Net Security That Keeps Climbing

CyberSource Corp. (Nasdaq: CYBS) is occupied with two separate businesses: online payment and risk management services. CyberSource stock is up over 50% in the last three months and 95% on the year. Compared to the Internet HOLDRs ETF (NYSE: HHH), CYBS shares are a standout. HHH gained only 34% in the last 12 months, and for the last three it is practically even.

Just over a month ago, credit giant Visa (NYSE: V) purchased CyberSource for $2 billion in cash, spurring a rash of lawsuits against the company's board for possible breach of fiduciary duty. Some shareholders claimed the company's board of directors was negligent in its representation of shareholder interests. Specifically, the lawsuits claim that foreign sales were not included in pricing the company's shares, hence undervaluing them by a large margin.

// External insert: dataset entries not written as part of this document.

-- ==== Sys2Proof/Machine/Trust.lean ====
section
/-! DEFINITION. SPDM responders, measurements, live activation, IDE streams and scrub receipts, R337 to R343, R347 to R351
(spec/20_trust_and_confidential_mode.md). -/

namespace Sys2Proof.Machine

/-! ### Responders and their channels (R339, R353) -/

/-- The responder of an interface answers: from step 10 of a start on (R353). -/
def State.answers (s : State) (iface : Nat) : Bool :=
  decide (iface < 4) && !s.ifaceDown iface && s.mod.power && !s.mod.heldFailed &&
    match s.mod.startAt with
    | none => !s.mod.scrub
    | some k => decide (10 ≤ k)

/-- The transcript of a channel: of the connection or of a session that is open. -/
def Responder.channel (r : Responder) (session : Option Nat) : Option Session :=
  match session with
  | none => some r.conn
  | some n => tfind r.sessions n

/-- Changes the transcript of a channel. -/
def Responder.onChannel (r : Responder) (session : Option Nat) (f : Session → Session) : Responder :=
  match session with
  | none => { r with conn := f r.conn }
  | some n => { r with sessions := tmap f r.sessions n }

/-- The channel that a request uses, when its responder answers, it exists, and a session's keys are those that protect the request. -/
def State.channel (s : State) (ch : Channel) : Option Session :=
  if s.answers ch.iface then
    match (s.responder ch.iface).channel ch.session with
    | some x => if ch.session.isSome && ch.key ≠ x.keys then none else some x
    | none => none
  else none

/-- A request names one of the versions of R339. -/
def versionOk (version : Nat) : Bool := version = 0x12 || version = 0x13

/-- What a request on a channel comes to: no answer where the channel is none, an error where its version is none of R339's, or what the
request itself does (R12, R339; log entry 69). -/
def State.request (s : State) (ch : Channel) (f : Session → State) : State :=
  match s.channel ch with
  | none => s
  | some x => if versionOk ch.version then f x else s.output (.notSupported ch.iface)

/-- Changes a responder. -/
def State.onResponder (s : State) (iface : Nat) (f : Responder → Responder) : State :=
  { s with mod := { s.mod with responders := tput s.mod.responders iface (f (s.responder iface)) } }

/-- A signature over a value, with the randomness of the moment (R337). -/
def State.sign (s : State) (v : Nat) : BitVec 768 × State :=
  (Config.signature v s.time.fresh, { s with time := { s.time with fresh := s.time.fresh + 1 } })

/-! ### Measurements (R340, R341) -/

/-- The digest of the runtime: the flash image's, or that of an activated image (R340, R341). -/
def runtimeDigest (runtime : Nat) : Nat := if runtime = 0 then (Config.imageDigest 2).toNat else (runtime - 1) % 2 ^ 384

/-- Index 5: MODE, PEND, the activation count since reset and the full resets since manufacture (R340). -/
def State.rawBlock (s : State) : Nat :=
  s.mod.flash.resets % 2 ^ 64 * 2 ^ 64 + s.mod.activations.toNat * 2 ^ 32 + b2n s.mod.flash.pend * 2 ^ 8 + b2n s.mod.mode

/-- The content of a measurement block, if the index is present (R340). -/
def State.block (s : State) (index : Nat) : Option Nat :=
  match index with
  | 1 => some (Config.imageDigest 1).toNat
  | 2 => some (runtimeDigest s.mod.runtime)
  | 3 => some (Config.imageDigest 3).toNat
  | 4 => some (Config.digest (configValue s.mod.config)).toNat
  | 5 => some s.rawBlock
  | _ => none

/-- The blocks that a request names, from one snapshot: one index, or every one with 0xFF (R341). -/
def State.blocks (s : State) (index : Nat) : List (Nat × Nat) :=
  (if index = 0xFF then [1, 2, 3, 4, 5] else [index]).filterMap fun i => (s.block i).map fun v => (i, v)

/-- A transcript as one number, for its signature. -/
def packList (l : List Nat) : Nat := l.foldl (fun a v => a * 2 ^ 512 + v % 2 ^ 512) 1

/-- GET_MEASUREMENTS (R341): Busy while an activation runs; RequestResynch, which clears the transcript, when an activation
ended over it; otherwise the blocks, and a signature over the requests since the last signed one. An index that is absent is refused
(R12, R340). -/
def execGetMeasurements (ch : Channel) (index : Nat) (sign : Bool) (s : State) : Result :=
  .next (s.request ch fun x =>
    let set (s : State) (y : Session) : State := s.onResponder ch.iface fun r => r.onChannel ch.session fun _ => y
    let bs := s.blocks index
    if s.mod.act then s.output (.busy ch.iface)
    else if x.stale then (set s { x with transcript := [], stale := false }).output (.resynch ch.iface)
    else if bs.isEmpty then s.output (.notSupported ch.iface)
    else
      let t := x.transcript ++ (index :: bs.map Prod.snd)
      if sign then
        let (sig, s) := s.sign (Config.digest (packList t)).toNat
        (set s { x with transcript := [], stale := false }).output (.measurements ch.iface bs (some sig))
      else (set s { x with transcript := t, stale := false }).output (.measurements ch.iface bs none))

/-! ### Identity and sessions (R337, R339) -/

/-- GET_CERTIFICATE (R337, R339): the chain to the identity key. -/
def execGetCertificate (ch : Channel) (s : State) : Result :=
  .next (s.request ch fun _ => s.output (.certificate ch.iface Config.certificate))

/-- CHALLENGE (R337, R339): a signature under the identity key. -/
def execChallenge (ch : Channel) (nonce : BitVec 256) (s : State) : Result :=
  .next (s.request ch fun _ =>
    let (sig, s) := s.sign (Config.digest nonce.toNat).toNat
    s.output (.challenge ch.iface nonce sig))

/-- A fresh key of the module, by its serial number. -/
def State.drawKey (s : State) : Nat × State :=
  (s.mod.keySerial + 1, { s with mod := { s.mod with keySerial := s.mod.keySerial + 1 } })

/-- An offer names the listed algorithms (R339). -/
def algorithmsOk (o : KeyOffer) : Bool := o.asym = 0 && o.hash = 0 && o.group = 0 && o.aead = 0

/-- A KEY_EXCHANGE asks for what the responder supports: SPDM 1.2 or 1.3, the listed algorithms, no pre-shared keys and no mutual
authentication (R339). -/
def offerOk (o : KeyOffer) : Bool := versionOk o.version && algorithmsOk o && !o.psk && !o.auth

/-- The capabilities of R339. -/
def spdmCaps : List SpdmCap := [.cert, .chal, .measSig, .keyEx, .encrypt, .mac, .keyUpd, .hbeat]

/-- A request that has no instruction of its own (R12, R339): the versions, which a request of any version may ask for, the
capabilities, the algorithms, by the vendor identifier that announces the signature's, for an offer that names them; everything else is
refused. -/
def State.spdm (s : State) (ch : Channel) (q : SpdmQuery) : State :=
  match q with
  | .versions => if (s.channel ch).isSome then s.output (.versions ch.iface [0x12, 0x13]) else s
  | .capabilities => s.request ch fun _ => s.output (.capabilities ch.iface spdmCaps)
  | .algorithms o =>
    s.request ch fun _ =>
      s.output (if algorithmsOk o then .algorithms ch.iface Config.vendorId 0 0 0 0 else .notSupported ch.iface)
  | .vendor .. | .other _ => s.request ch fun _ => s.output (.notSupported ch.iface)

/-- KEY_EXCHANGE (R12, R339): opens one of the interface's four sessions with keys of its own, if one is free; what R339 does not list is
refused. The bits of the keys lie outside the model (log entry 8). -/
def execKeyExchange (iface : Nat) (offer : KeyOffer) (s : State) : Result :=
  if !s.answers iface then .next s
  else if !offerOk offer then .next (s.output (.notSupported iface))
  else
    let n := tfresh (s.responder iface).sessions 0 4
    if n < 4 then
      let (key, s) := s.drawKey
      let rt := s.rt
      .next ((s.onResponder iface fun r =>
        { r with sessions := tput r.sessions n { transcript := [], stale := false, keys := key, beat := rt } }).output
          (.session iface (some n)))
    else .next (s.output (.session iface none))

/-- A session ends, as the standard has it end: by its requester, or with its heartbeats (R339). -/
def State.sessionEnd (s : State) (iface session : Nat) : State :=
  s.onResponder iface fun r => { r with sessions := tdel r.sessions session }

/-- A session whose heartbeats have stopped ends (R339; log entry 69). -/
def State.sessionLapse (s : State) (iface session : Nat) : State :=
  match tfind (s.responder iface).sessions session with
  | some x => if x.beat + Config.heartbeat < s.rt then s.sessionEnd iface session else s
  | none => s

/-- KEY_UPDATE (R339): the session's keys are refreshed; outside a session it is not expected. -/
def execKeyUpdate (ch : Channel) (s : State) : Result :=
  .next (s.request ch fun _ =>
    if ch.session.isNone then s.output (.unexpected ch.iface)
    else
      let (key, s) := s.drawKey
      (s.onResponder ch.iface fun r => r.onChannel ch.session fun x => { x with keys := key }).output (.ack ch.iface))

/-- HEARTBEAT (R339): the session is kept; outside a session it is not expected. -/
def execHeartbeat (ch : Channel) (s : State) : Result :=
  .next (s.request ch fun _ =>
    if ch.session.isNone then s.output (.unexpected ch.iface)
    else
      let rt := s.rt
      (s.onResponder ch.iface fun r => r.onChannel ch.session fun x => { x with beat := rt }).output (.ack ch.iface))

/-! ### Modes and receipts (R348, R350, R351) -/

/-- PEND is written and stored in flash (R348). -/
def State.setPend (s : State) (v : Bool) : State :=
  { s with mod := { s.mod with flash := { s.mod.flash with pend := v } } }

/-- SET_MODE (R348): from the controller, or inside a session; outside one it receives UnexpectedRequest. -/
def execSetMode (ch : Option Channel) (value : Byte) (s : State) : Result :=
  match ch with
  | none => .next (if value.toNat < 2 then s.setPend (value = 1) else s)
  | some c =>
    .next (s.request c fun _ =>
      if c.session.isSome && decide (value.toNat < 2) then (s.setPend (value = 1)).output (.ack c.iface)
      else s.output (.unexpected c.iface))

/-- The header and entries of a receipt, before its signature (R350). -/
def Receipt.body (r : Receipt) (nonce : BitVec 256) (resets : Nat) : List Byte :=
  toBytes 64 (nonce.toNat * 2 ^ 256 + resets % 2 ^ 64 * 2 ^ 192 + r.frames % 2 ^ 32 * 2 ^ 160 +
      r.retired.length % 2 ^ 32 * 2 ^ 128 + r.failed.length % 2 ^ 32 * 2 ^ 96 + r.oldMode % 256 * 2 ^ 64 +
      r.newMode % 256 * 2 ^ 56 + 0x0001 * 2 ^ 32 + 0x5A534352) ++
    (r.retired ++ r.failed).flatMap fun e => toBytes 8 e.toNat

/-- GET_RECEIPT (R350, R351): Busy while SCRUB is set, UnexpectedRequest after a reset that did not scrub, otherwise the
receipt with the nonce. -/
def execGetReceipt (ch : Channel) (nonce : BitVec 256) (s : State) : Result :=
  .next (s.request ch fun _ =>
    if s.mod.scrub then s.output (.busy ch.iface)
    else
      match s.mod.receipt with
      | none => s.output (.unexpected ch.iface)
      | some r =>
        let b := r.body nonce s.mod.flash.resets
        let (sig, s) := s.sign (Config.digest (ofBytes b)).toNat
        s.output (.receipt ch.iface (b ++ signatureBytes sig)))

/-! ### Live activation (R338, R341) -/

/-- LIVE_ACTIVATION (R338, R341): an image that verifies sets ACT; one that does not leaves the running image in place. -/
def execLiveActivation (verified : Bool) (digest : Nat) (s : State) : Result :=
  if !verified || s.mod.act || !s.live then .next s
  else
    let rt := s.rt
    .next { s with mod := { s.mod with act := true, actSince := rt, newRuntime := digest + 1 } }

/-- An activation has ended over a transcript (R341). -/
def Session.activated (x : Session) : Session := { x with stale := x.stale || !x.transcript.isEmpty }

/-- LIVE_ACTIVATION_END (R341): index 2 and the activation count change in one step, and ACT clears. -/
def execLiveActivationEnd (s : State) : Result :=
  if !s.mod.act then .next s
  else
    .next { s with
      mod :=
        { s.mod with
          act := false, runtime := s.mod.newRuntime, activations := s.mod.activations + 1
          responders := s.mod.responders.map fun (n, r) =>
            (n, { conn := r.conn.activated, sessions := r.sessions.map fun (k, x) => (k, x.activated) }) } }

/-! ### IDE streams (R342, R343) -/

/-- IDE_KEY_PROGRAM (R342, R343): inside a session, it keys the stream's sub-streams and binds its interface to a world; keys for a
stream in use are those of the other key set and wait for the switch. Outside a session it is not expected; a link stream, a second
selective stream and a world beyond 63 are refused (R12). -/
def execIdeKeyProgram (ch : Channel) (keys : IdeKeys) (world : Nat) (s : State) : Result :=
  .next (s.request ch fun _ =>
    let x := s.ideOf ch.iface
    if ch.session.isNone then s.output (.unexpected ch.iface)
    else if keys.link || decide (x.state ≠ 0 ∧ keys.stream ≠ x.keys.stream) || decide (64 ≤ world) then
      s.output (.notSupported ch.iface)
    else
      (s.onIde ch.iface fun x =>
        if x.state = 1 then { x with next := some keys, world := world }
        else { state := 1, set := false, keys := keys, next := none, world := world }).output (.ack ch.iface))

/-- IDE_KEY_SET_SWITCH (R342): the first TLP under the new key set ends acceptance of the old one. -/
def execIdeKeySetSwitch (iface : Nat) (s : State) : Result :=
  let x := s.ideOf iface
  .next (if x.state = 1 ∧ x.next.isSome then s.onIde iface Ide.switch else s)

/-- IDE_INTEGRITY_FAILURE (R343): the stream is Insecure until it is programmed again; in confidential mode the dispatches of
the interface's mailboxes are killed. -/
def execIdeIntegrityFailure (iface : Nat) (s : State) : Result :=
  if (s.ideOf iface).state ≠ 1 then .next s
  else
    let s := s.onIde iface fun x => { x with state := 2, next := none }
    if s.mod.mode then .next (s.killWhere fun d => (Config.mailboxOwner d.mailbox).val = iface) else .next s

/-- INTERFACE_RESET (R342): the stream's keys end with it. -/
def execInterfaceReset (iface : Nat) (s : State) : Result := .next (s.onIde iface fun _ => Ide.reset)

end Sys2Proof.Machine
end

CyberSource has grown sales at an exceedingly healthy 48.5% rate for the last five years, outpacing the industry by wide margins.

The Case For The Defense

Stanley (NYSE: SXE) provides IT services to the U.S. military and a number of federal civilian government agencies. Nearly three-quarters of its revenues are derived from contracts with the Department of Defense. In less than three weeks, Stanley shares have tacked on better than 18% in market cap following a tender offer from CGI Group (NYSE: GIB) to purchase the company's outstanding shares for $37.50 a share.

As with CyberSource, this merger agreement has Stanley shareholders running to the courts for remedy. They claim that Stanley's board of directors did not properly shop the deal to maximize shareholder value. Indeed, the board agreed not to solicit competing offers lest the deal break down and Stanley be liable to CGI for a breakup fee.

The Wrap

Of all the inexplicable Wall Street tales: two tech stocks move against the tide in a down market and face internal, shareholder-based lawsuits because of it. Shouldn't these investors be counting their lucky stars? Shouldn't they just take their cash and plow it into stocks that have been beaten down of late? Hmm... (This high-risk strategy attempts to profit from price discrepancies that arise during acquisitions. To learn more, read Trade Takeover Stocks With Merger Arbitrage.)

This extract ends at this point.